◆ **INSTRUCTIONS FOR THE TASK**: Pick out each line in these entries that contains the string "payload".
START GIVEN INFORMATION
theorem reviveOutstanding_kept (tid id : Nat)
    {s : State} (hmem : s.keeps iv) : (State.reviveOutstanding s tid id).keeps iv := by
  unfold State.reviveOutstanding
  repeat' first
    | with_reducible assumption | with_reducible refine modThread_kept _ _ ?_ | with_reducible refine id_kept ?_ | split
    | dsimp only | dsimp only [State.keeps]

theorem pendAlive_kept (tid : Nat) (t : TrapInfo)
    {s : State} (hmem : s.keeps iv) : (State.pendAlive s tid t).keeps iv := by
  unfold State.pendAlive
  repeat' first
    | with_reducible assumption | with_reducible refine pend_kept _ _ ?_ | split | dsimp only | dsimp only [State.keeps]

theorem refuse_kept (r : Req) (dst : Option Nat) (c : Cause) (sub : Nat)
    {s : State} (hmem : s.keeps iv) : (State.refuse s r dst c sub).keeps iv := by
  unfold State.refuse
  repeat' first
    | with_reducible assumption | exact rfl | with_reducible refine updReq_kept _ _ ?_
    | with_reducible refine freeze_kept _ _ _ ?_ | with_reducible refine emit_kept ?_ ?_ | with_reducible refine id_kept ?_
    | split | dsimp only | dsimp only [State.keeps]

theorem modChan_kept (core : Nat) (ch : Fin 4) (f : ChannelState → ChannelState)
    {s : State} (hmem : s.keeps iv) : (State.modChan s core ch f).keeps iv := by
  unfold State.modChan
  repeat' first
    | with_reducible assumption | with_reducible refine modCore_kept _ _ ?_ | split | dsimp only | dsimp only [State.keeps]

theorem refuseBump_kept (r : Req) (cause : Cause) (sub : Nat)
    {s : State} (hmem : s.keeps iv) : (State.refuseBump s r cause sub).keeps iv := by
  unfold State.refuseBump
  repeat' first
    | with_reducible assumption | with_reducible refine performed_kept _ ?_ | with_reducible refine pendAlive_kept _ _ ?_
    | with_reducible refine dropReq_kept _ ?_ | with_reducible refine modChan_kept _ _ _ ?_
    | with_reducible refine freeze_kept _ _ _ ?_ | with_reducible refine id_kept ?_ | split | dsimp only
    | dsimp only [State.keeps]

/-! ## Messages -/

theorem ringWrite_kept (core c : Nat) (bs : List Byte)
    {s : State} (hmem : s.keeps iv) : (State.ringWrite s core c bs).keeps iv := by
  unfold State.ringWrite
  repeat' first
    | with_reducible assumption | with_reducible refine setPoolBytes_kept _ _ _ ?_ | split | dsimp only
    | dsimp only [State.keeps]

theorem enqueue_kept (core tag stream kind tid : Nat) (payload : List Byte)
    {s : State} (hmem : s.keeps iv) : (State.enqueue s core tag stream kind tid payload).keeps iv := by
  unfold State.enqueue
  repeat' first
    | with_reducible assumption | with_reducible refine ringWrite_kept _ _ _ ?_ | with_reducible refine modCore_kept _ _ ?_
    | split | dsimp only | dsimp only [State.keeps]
END GIVEN INFORMATION
START GIVEN INFORMATION
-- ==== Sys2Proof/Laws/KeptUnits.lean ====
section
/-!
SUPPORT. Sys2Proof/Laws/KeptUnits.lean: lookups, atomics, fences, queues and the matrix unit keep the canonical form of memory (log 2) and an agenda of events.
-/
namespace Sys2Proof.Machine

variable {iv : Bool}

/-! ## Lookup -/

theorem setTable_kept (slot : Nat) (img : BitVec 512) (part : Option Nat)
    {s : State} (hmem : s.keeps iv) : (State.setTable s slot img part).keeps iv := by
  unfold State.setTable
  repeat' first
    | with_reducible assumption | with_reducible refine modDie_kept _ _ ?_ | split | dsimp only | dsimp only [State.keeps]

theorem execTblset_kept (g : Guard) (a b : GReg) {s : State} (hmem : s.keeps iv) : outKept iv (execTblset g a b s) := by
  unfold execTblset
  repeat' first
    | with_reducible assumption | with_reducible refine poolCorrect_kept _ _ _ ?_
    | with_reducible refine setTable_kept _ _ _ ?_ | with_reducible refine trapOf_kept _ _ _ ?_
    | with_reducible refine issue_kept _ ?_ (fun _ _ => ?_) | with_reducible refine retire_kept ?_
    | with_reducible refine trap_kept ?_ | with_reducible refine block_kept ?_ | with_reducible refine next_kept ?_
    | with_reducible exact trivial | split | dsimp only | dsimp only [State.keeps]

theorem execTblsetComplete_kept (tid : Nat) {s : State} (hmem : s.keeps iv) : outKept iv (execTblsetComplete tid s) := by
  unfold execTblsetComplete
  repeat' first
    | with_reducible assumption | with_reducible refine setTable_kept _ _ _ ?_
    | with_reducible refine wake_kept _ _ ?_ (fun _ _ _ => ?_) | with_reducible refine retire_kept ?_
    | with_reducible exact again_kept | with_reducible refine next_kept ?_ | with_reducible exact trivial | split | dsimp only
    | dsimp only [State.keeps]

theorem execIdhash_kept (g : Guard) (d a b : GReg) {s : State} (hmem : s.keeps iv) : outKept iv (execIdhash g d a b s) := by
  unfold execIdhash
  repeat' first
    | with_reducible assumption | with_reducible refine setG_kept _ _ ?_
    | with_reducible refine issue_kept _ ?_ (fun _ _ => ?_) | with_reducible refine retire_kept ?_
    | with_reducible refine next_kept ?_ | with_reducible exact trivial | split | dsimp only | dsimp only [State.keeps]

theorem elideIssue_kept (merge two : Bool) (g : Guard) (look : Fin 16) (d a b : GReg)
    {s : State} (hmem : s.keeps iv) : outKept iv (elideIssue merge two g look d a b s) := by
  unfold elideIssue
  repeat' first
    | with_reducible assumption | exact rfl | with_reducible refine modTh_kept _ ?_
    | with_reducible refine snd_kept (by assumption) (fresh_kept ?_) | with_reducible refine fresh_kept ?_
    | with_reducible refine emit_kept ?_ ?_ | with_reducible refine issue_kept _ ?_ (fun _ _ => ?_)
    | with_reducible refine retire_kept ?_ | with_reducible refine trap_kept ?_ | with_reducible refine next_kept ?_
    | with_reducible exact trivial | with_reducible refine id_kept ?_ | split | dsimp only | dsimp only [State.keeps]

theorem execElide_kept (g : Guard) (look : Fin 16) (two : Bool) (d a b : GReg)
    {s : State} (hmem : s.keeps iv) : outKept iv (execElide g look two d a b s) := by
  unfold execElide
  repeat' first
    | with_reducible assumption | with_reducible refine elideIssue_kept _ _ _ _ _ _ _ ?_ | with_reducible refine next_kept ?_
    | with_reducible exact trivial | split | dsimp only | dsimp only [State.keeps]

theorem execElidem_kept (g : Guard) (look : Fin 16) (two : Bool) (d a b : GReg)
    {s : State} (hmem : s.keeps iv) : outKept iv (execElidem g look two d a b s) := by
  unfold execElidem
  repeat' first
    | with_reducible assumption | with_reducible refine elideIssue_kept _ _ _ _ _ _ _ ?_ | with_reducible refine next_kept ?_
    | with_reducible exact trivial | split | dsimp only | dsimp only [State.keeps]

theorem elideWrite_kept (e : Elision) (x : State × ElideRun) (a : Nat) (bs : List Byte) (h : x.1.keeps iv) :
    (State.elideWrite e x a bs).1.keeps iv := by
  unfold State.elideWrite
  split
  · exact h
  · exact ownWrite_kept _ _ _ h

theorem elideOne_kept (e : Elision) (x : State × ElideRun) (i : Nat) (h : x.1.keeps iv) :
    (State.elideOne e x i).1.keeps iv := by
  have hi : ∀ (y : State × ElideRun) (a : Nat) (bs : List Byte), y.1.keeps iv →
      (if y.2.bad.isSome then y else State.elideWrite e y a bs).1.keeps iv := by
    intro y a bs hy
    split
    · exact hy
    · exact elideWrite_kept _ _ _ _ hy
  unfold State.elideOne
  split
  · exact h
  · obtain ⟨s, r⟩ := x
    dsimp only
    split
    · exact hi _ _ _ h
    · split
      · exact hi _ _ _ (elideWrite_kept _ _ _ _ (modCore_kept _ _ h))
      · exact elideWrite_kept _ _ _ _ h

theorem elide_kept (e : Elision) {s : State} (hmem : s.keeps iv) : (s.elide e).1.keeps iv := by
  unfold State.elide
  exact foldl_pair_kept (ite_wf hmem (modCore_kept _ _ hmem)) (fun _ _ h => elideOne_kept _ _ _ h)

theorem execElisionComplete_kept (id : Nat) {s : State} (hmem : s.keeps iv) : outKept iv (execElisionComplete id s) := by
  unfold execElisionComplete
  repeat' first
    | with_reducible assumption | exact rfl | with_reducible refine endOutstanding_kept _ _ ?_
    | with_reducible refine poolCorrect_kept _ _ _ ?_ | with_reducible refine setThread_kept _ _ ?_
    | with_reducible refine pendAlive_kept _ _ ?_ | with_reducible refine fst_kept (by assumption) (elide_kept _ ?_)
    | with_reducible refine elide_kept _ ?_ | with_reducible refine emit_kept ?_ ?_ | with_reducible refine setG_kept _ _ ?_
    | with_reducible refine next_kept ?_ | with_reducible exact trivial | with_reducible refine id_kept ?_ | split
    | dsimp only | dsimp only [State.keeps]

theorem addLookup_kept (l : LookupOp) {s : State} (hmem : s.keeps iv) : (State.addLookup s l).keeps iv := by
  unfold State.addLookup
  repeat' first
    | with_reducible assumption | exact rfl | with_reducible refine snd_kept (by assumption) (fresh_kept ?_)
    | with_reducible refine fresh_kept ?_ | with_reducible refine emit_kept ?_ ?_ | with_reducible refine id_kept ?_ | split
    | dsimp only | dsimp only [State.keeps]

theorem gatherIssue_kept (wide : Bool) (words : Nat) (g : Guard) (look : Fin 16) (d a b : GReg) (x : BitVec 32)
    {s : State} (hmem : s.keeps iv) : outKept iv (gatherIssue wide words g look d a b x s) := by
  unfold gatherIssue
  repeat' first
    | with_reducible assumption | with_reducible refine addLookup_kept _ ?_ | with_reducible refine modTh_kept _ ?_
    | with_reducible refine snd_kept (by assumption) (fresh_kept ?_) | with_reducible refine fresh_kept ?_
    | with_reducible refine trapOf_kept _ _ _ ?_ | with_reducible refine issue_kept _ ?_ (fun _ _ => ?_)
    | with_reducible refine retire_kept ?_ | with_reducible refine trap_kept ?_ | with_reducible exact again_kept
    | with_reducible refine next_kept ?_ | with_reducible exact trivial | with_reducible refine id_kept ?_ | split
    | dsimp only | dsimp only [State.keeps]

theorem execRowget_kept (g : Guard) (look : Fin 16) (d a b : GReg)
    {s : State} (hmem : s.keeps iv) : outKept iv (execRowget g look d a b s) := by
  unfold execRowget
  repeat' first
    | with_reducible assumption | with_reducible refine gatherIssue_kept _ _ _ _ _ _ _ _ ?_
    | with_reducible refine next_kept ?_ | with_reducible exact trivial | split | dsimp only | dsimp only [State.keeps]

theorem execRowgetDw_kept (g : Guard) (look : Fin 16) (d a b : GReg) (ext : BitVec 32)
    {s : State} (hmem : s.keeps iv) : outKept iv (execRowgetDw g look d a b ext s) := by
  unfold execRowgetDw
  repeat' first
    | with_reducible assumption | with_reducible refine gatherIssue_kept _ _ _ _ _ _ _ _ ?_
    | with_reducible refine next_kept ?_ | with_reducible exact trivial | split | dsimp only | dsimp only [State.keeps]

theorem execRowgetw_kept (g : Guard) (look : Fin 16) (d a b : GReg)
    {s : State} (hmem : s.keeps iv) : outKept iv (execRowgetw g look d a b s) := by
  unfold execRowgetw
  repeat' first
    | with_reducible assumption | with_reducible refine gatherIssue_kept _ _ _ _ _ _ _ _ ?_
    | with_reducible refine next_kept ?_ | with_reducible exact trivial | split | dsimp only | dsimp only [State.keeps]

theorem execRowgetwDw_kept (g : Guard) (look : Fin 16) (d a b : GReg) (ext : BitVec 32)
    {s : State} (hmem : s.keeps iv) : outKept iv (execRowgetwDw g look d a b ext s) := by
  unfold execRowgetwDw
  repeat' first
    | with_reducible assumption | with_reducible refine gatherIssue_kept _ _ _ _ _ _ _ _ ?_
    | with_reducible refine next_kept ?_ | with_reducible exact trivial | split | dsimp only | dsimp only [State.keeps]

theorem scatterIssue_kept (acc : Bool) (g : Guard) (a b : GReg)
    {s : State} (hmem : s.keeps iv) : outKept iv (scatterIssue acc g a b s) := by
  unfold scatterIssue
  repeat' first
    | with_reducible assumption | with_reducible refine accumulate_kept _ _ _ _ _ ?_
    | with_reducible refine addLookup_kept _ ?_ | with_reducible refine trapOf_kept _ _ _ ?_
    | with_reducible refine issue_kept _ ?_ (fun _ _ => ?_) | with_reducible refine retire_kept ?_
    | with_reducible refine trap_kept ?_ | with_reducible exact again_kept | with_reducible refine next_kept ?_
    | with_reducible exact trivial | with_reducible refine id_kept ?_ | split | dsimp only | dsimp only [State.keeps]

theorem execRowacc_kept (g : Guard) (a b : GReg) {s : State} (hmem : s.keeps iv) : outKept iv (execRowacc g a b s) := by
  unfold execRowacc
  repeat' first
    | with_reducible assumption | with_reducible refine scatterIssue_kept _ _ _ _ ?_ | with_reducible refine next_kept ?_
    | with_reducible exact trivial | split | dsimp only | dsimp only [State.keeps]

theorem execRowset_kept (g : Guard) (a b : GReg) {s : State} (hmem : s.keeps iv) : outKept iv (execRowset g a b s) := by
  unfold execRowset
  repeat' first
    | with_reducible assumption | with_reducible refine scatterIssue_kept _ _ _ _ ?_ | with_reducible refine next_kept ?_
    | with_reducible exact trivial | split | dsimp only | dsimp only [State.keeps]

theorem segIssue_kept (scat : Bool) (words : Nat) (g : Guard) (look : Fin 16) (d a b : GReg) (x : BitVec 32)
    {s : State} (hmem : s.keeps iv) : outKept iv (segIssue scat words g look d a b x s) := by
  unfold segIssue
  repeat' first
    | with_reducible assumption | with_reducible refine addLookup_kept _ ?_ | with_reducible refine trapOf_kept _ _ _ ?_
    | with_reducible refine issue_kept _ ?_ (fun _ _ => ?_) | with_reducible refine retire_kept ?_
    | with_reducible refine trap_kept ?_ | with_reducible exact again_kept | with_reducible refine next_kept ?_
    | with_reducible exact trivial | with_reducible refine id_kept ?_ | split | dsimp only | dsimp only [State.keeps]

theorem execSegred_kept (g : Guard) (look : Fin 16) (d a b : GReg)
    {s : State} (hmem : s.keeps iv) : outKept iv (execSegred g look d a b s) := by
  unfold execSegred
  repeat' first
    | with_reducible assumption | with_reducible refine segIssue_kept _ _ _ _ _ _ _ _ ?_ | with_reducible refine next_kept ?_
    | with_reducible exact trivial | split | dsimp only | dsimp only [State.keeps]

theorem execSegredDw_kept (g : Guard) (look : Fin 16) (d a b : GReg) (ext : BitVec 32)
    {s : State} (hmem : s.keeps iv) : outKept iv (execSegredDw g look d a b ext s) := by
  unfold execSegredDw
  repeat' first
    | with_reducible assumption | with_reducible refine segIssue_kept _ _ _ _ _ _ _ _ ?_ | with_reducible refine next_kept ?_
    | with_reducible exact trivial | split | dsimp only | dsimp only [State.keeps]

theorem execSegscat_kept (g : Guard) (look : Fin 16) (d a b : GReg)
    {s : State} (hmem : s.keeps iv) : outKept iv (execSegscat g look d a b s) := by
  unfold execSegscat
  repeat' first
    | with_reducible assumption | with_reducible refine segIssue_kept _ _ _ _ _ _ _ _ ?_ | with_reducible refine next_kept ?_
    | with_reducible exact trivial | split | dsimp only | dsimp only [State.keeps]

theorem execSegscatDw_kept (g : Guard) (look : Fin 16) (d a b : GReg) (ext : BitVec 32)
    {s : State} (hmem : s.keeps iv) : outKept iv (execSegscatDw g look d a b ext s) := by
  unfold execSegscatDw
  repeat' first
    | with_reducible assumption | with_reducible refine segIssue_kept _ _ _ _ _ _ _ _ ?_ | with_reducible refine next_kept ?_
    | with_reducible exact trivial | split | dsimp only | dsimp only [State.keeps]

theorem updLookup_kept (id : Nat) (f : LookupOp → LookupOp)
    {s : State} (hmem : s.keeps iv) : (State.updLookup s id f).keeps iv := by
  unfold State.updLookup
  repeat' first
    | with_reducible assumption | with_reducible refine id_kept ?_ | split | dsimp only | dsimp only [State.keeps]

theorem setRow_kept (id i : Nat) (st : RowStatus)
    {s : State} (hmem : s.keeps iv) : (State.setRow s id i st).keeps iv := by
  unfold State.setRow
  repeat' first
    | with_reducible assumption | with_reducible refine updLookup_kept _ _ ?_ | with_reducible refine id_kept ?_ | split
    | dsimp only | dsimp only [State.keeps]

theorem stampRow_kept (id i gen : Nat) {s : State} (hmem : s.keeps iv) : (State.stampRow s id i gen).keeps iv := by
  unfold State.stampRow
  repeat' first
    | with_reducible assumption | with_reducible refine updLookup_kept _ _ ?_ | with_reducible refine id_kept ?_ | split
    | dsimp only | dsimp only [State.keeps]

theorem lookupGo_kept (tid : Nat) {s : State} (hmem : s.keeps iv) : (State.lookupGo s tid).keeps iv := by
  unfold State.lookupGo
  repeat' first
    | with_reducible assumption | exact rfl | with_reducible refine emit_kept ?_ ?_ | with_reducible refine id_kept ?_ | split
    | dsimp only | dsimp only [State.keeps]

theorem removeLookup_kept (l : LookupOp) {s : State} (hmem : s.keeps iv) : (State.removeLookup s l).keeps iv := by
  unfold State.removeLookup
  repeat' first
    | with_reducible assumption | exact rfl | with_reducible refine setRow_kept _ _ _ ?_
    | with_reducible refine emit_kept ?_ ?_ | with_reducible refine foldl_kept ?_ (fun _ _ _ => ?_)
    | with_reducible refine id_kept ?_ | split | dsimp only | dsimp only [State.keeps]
END GIVEN INFORMATION
◆ **RESPONSE BOX**:
theorem enqueue_kept (core tag stream kind tid : Nat) (payload : List Byte)
    {s : State} (hmem : s.keeps iv) : (State.enqueue s core tag stream kind tid payload).keeps iv := by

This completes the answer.